What is being asked ▸ Nothing below is to be printed except the lines between the line holding "seen : Time" and the line holding "come, the frame", inclusive, each exactly as it appears.

┏━━

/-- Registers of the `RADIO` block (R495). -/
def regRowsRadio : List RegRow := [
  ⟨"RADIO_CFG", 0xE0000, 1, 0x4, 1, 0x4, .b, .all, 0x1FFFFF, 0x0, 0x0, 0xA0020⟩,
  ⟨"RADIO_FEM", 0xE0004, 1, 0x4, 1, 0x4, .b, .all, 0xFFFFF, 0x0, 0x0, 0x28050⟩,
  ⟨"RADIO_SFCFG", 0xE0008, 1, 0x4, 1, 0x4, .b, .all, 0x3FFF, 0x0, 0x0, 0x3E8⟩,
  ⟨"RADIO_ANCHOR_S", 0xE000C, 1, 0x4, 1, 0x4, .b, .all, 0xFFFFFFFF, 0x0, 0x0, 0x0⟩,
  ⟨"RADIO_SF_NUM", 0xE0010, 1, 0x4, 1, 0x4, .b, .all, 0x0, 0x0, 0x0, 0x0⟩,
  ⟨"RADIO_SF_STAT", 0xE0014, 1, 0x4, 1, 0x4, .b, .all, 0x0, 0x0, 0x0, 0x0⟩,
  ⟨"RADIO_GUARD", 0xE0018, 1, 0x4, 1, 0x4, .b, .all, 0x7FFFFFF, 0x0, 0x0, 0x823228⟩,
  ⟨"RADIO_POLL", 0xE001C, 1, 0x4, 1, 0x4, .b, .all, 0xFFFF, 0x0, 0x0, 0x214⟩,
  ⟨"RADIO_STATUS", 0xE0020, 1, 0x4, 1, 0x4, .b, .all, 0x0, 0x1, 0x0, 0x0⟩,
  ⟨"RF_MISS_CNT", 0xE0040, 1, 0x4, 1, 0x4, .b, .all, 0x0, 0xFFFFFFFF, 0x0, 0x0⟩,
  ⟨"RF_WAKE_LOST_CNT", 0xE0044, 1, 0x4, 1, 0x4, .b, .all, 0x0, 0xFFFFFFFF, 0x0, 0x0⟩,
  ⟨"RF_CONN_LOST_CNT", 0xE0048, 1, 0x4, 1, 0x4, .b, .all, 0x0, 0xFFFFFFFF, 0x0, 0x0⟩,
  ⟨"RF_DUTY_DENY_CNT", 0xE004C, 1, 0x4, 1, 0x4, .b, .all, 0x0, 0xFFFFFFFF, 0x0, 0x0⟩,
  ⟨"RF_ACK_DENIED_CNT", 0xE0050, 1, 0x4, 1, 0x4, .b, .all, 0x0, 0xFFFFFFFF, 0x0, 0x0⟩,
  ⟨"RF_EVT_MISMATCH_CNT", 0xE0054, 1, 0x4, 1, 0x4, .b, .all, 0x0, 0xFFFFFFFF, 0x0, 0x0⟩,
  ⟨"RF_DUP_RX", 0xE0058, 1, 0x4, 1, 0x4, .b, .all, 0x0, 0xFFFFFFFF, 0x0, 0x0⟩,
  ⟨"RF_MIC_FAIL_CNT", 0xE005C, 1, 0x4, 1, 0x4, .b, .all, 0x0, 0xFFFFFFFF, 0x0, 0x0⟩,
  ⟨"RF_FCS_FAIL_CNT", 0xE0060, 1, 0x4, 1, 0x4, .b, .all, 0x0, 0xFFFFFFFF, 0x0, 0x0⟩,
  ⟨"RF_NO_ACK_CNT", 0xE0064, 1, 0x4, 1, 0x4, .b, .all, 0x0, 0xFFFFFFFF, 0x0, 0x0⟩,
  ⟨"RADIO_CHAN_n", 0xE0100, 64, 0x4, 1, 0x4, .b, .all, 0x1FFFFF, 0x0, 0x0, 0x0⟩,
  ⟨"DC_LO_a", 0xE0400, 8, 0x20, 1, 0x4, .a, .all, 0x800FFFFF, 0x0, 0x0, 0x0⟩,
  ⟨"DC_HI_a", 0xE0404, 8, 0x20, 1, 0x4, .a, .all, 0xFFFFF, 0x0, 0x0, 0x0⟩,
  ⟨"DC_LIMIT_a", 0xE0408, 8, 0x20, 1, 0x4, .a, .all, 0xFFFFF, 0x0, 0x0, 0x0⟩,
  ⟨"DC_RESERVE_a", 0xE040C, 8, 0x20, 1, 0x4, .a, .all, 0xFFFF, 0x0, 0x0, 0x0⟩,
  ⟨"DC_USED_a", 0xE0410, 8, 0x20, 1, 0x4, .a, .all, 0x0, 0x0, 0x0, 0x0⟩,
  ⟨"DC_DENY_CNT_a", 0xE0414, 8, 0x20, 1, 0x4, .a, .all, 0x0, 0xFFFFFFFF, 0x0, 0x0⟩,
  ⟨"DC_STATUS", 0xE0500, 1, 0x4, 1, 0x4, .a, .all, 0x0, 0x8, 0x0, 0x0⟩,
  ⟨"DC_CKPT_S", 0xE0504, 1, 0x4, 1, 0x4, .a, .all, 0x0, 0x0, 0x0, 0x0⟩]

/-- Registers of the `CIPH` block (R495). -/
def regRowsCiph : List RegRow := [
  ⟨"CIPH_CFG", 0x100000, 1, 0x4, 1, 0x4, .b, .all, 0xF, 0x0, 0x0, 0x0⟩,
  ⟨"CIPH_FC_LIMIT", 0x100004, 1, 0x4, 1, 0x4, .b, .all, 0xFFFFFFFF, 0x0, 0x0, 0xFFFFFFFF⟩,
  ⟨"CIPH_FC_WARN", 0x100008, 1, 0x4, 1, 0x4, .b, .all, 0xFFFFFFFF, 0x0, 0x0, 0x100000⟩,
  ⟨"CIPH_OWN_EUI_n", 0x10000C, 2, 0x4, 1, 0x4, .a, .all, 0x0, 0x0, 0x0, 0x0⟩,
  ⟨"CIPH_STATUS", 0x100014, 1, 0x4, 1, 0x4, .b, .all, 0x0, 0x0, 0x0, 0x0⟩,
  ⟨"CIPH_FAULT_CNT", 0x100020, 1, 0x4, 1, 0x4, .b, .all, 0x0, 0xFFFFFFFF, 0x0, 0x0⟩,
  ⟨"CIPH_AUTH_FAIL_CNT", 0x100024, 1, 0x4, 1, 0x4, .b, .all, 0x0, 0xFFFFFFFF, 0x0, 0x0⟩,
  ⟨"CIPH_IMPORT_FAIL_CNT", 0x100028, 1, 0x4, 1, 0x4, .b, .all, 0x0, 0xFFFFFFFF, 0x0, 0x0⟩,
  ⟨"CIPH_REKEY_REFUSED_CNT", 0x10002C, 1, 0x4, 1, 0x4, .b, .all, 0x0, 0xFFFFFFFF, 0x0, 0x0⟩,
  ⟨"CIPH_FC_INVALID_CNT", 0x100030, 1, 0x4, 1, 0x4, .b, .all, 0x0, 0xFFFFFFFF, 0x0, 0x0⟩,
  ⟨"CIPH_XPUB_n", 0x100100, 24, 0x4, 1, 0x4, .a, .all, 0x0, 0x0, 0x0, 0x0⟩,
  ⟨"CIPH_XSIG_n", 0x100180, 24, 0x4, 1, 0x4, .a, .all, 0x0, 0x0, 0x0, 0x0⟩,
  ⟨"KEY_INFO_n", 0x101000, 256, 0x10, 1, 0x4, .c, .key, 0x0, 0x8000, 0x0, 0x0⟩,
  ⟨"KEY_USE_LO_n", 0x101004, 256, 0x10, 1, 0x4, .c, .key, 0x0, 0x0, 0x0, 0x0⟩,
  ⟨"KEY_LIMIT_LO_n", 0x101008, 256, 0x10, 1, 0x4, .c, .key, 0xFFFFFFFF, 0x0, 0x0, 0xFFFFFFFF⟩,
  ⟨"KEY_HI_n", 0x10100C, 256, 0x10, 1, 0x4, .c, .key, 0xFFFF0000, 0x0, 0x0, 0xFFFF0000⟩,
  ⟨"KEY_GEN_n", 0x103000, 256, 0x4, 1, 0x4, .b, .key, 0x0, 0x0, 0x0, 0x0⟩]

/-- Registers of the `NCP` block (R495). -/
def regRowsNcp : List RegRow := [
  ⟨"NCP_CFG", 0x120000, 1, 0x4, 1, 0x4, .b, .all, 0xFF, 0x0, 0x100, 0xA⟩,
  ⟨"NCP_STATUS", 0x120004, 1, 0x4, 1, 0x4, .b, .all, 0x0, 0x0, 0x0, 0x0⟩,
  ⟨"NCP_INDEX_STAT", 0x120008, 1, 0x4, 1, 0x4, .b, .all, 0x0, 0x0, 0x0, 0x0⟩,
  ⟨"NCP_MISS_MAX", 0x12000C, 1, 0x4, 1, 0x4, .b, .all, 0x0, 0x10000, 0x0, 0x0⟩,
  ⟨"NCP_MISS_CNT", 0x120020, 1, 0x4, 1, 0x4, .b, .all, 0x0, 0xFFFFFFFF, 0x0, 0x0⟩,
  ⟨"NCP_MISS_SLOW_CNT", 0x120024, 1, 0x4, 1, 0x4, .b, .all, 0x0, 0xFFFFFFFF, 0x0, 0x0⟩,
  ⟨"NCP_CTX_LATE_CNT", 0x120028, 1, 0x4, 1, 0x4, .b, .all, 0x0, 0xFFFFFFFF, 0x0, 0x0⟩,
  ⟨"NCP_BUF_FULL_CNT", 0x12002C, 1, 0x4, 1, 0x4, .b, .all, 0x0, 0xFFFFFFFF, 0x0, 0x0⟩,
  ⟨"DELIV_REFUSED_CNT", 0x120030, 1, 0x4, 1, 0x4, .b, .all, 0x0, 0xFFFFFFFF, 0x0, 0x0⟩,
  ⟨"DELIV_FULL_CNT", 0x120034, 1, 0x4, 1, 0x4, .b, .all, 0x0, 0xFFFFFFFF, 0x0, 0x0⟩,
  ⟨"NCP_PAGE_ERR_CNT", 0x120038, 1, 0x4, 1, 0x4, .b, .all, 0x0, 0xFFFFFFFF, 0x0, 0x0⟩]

┗━━
┏━━

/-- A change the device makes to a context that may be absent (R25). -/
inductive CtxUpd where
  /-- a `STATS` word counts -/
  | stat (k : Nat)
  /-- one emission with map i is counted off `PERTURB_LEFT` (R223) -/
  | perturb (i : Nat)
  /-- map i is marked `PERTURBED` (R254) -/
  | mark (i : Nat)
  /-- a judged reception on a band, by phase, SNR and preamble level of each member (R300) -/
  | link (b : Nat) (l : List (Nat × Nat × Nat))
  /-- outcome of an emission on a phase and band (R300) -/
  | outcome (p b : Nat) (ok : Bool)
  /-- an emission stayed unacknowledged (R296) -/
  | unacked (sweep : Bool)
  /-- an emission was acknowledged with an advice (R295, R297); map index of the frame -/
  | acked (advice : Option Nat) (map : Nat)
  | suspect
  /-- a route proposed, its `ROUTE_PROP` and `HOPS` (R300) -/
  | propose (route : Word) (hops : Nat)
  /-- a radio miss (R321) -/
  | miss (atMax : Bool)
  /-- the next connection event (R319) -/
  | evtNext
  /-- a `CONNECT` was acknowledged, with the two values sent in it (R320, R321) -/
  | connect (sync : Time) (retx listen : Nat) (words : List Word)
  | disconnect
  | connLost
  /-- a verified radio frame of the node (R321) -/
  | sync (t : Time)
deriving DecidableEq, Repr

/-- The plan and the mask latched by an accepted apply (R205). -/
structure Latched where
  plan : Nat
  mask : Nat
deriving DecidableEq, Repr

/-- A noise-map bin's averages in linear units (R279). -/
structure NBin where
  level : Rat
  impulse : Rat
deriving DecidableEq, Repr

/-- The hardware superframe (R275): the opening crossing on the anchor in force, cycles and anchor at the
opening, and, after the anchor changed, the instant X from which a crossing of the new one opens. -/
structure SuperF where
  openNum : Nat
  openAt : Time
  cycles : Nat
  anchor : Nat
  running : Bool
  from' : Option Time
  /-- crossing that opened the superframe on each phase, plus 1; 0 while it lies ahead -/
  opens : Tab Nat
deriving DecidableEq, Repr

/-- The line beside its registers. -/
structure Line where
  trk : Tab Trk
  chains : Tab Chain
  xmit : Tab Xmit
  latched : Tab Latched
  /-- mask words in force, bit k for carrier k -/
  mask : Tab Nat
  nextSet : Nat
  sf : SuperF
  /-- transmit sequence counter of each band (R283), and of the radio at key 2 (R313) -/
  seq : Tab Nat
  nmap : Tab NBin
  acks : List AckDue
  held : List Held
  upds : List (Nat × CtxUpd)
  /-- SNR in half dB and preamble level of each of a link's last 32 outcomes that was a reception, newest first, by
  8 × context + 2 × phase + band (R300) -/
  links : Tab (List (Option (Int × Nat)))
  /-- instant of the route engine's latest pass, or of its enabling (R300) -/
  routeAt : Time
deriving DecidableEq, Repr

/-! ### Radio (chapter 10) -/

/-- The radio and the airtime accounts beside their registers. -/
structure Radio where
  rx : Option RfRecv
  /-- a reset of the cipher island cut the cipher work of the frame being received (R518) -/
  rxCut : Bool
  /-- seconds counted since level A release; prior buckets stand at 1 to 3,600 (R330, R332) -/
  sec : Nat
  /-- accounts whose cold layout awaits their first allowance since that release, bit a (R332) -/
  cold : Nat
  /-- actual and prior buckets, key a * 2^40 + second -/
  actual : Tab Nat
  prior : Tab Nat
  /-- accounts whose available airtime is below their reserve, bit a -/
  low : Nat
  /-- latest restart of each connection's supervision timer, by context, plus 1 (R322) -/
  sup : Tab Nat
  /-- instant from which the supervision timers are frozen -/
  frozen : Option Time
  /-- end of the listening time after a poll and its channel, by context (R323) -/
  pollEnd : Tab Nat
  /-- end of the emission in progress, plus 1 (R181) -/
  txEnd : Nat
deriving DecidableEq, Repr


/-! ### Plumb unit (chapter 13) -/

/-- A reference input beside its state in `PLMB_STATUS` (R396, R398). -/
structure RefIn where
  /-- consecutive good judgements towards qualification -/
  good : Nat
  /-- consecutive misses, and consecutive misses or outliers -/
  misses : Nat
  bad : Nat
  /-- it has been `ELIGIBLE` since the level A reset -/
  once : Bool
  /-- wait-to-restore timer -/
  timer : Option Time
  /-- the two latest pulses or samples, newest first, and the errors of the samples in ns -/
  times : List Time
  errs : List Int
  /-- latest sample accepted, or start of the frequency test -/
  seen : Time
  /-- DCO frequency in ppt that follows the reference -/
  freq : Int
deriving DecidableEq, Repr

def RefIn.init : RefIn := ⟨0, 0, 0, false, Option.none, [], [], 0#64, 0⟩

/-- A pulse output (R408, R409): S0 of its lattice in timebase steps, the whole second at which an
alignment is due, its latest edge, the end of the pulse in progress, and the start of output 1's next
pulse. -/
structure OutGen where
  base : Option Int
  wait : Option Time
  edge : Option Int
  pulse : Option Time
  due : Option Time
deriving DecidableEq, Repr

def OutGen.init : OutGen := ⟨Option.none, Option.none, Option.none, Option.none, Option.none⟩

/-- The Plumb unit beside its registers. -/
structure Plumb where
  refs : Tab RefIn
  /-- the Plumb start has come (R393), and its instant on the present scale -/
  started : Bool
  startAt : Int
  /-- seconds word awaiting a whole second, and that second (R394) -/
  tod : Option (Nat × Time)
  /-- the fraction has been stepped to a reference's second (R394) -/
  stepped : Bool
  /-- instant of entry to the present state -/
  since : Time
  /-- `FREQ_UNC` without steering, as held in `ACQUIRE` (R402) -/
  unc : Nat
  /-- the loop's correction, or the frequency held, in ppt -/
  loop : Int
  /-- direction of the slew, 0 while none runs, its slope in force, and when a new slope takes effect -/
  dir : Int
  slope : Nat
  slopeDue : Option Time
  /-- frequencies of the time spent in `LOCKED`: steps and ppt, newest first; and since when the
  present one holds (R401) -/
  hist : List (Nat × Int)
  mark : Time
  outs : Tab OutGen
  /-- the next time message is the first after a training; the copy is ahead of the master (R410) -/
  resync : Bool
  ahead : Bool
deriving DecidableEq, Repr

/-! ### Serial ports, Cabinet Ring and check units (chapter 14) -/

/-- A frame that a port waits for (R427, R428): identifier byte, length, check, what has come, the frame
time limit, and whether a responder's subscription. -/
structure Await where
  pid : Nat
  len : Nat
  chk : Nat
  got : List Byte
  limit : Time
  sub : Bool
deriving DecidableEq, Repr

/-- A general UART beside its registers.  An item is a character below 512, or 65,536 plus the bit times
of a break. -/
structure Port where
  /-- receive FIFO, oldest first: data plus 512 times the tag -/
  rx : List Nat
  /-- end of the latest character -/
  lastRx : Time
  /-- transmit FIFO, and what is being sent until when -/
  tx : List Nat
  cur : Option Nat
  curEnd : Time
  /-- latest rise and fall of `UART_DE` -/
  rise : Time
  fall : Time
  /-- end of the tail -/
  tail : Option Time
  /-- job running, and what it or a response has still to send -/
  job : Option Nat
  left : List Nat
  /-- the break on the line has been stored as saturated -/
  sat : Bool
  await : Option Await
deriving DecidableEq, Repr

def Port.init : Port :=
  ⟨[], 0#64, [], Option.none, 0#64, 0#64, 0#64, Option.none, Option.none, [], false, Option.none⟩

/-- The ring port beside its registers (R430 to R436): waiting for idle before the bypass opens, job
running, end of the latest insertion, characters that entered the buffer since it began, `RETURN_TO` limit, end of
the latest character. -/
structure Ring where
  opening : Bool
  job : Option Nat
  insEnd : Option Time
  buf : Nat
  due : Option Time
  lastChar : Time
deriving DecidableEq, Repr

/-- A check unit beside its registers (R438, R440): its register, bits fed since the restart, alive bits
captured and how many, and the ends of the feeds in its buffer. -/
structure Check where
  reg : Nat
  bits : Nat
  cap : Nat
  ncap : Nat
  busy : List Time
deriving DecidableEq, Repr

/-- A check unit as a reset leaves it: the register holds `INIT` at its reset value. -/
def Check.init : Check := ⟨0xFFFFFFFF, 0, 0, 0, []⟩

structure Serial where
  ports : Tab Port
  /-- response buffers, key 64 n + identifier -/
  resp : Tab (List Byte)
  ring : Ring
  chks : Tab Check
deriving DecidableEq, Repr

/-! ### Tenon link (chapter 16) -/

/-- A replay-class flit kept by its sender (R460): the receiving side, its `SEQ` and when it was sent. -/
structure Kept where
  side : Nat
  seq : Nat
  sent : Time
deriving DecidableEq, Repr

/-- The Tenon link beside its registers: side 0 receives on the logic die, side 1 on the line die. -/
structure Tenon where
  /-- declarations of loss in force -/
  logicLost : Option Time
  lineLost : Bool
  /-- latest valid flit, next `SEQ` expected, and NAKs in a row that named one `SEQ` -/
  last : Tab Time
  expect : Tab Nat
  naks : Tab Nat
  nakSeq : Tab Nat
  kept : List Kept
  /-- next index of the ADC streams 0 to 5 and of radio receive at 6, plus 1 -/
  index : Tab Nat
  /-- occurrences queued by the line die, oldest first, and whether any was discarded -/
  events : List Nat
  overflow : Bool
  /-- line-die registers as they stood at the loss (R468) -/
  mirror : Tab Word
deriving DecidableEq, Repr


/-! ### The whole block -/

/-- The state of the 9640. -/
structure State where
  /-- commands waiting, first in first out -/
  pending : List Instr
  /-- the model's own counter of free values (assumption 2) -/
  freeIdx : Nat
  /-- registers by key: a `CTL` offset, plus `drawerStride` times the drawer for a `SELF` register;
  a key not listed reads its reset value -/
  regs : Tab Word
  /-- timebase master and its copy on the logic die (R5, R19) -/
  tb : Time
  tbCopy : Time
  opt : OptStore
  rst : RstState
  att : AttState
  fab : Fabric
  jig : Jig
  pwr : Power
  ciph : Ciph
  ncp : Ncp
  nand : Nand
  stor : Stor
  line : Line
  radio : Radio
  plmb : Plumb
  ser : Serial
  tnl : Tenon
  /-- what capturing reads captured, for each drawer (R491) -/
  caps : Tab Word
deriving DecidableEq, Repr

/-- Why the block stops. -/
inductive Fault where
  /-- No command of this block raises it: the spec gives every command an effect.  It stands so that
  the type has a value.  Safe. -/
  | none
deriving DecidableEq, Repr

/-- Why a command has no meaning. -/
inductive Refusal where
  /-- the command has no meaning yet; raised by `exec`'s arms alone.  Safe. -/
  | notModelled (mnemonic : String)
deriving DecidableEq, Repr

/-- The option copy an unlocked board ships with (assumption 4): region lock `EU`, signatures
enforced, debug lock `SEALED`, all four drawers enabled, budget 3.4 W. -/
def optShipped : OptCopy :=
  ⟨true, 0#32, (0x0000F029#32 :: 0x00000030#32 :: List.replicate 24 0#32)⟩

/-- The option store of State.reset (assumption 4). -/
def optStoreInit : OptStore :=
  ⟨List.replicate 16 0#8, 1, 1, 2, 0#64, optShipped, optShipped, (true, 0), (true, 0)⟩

┗━━

Response to the exercise ▸
  seen : Time
  /-- DCO frequency in ppt that follows the reference -/
  freq : Int
deriving DecidableEq, Repr

def RefIn.init : RefIn := ⟨0, 0, 0, false, Option.none, [], [], 0#64, 0⟩

/-- A pulse output (R408, R409): S0 of its lattice in timebase steps, the whole second at which an
alignment is due, its latest edge, the end of the pulse in progress, and the start of output 1's next
pulse. -/
structure OutGen where
  base : Option Int
  wait : Option Time
  edge : Option Int
  pulse : Option Time
  due : Option Time
deriving DecidableEq, Repr

def OutGen.init : OutGen := ⟨Option.none, Option.none, Option.none, Option.none, Option.none⟩

/-- The Plumb unit beside its registers. -/
structure Plumb where
  refs : Tab RefIn
  /-- the Plumb start has come (R393), and its instant on the present scale -/
  started : Bool
  startAt : Int
  /-- seconds word awaiting a whole second, and that second (R394) -/
  tod : Option (Nat × Time)
  /-- the fraction has been stepped to a reference's second (R394) -/
  stepped : Bool
  /-- instant of entry to the present state -/
  since : Time
  /-- `FREQ_UNC` without steering, as held in `ACQUIRE` (R402) -/
  unc : Nat
  /-- the loop's correction, or the frequency held, in ppt -/
  loop : Int
  /-- direction of the slew, 0 while none runs, its slope in force, and when a new slope takes effect -/
  dir : Int
  slope : Nat
  slopeDue : Option Time
  /-- frequencies of the time spent in `LOCKED`: steps and ppt, newest first; and since when the
  present one holds (R401) -/
  hist : List (Nat × Int)
  mark : Time
  outs : Tab OutGen
  /-- the next time message is the first after a training; the copy is ahead of the master (R410) -/
  resync : Bool
  ahead : Bool
deriving DecidableEq, Repr

/-! ### Serial ports, Cabinet Ring and check units (chapter 14) -/

/-- A frame that a port waits for (R427, R428): identifier byte, length, check, what has come, the frame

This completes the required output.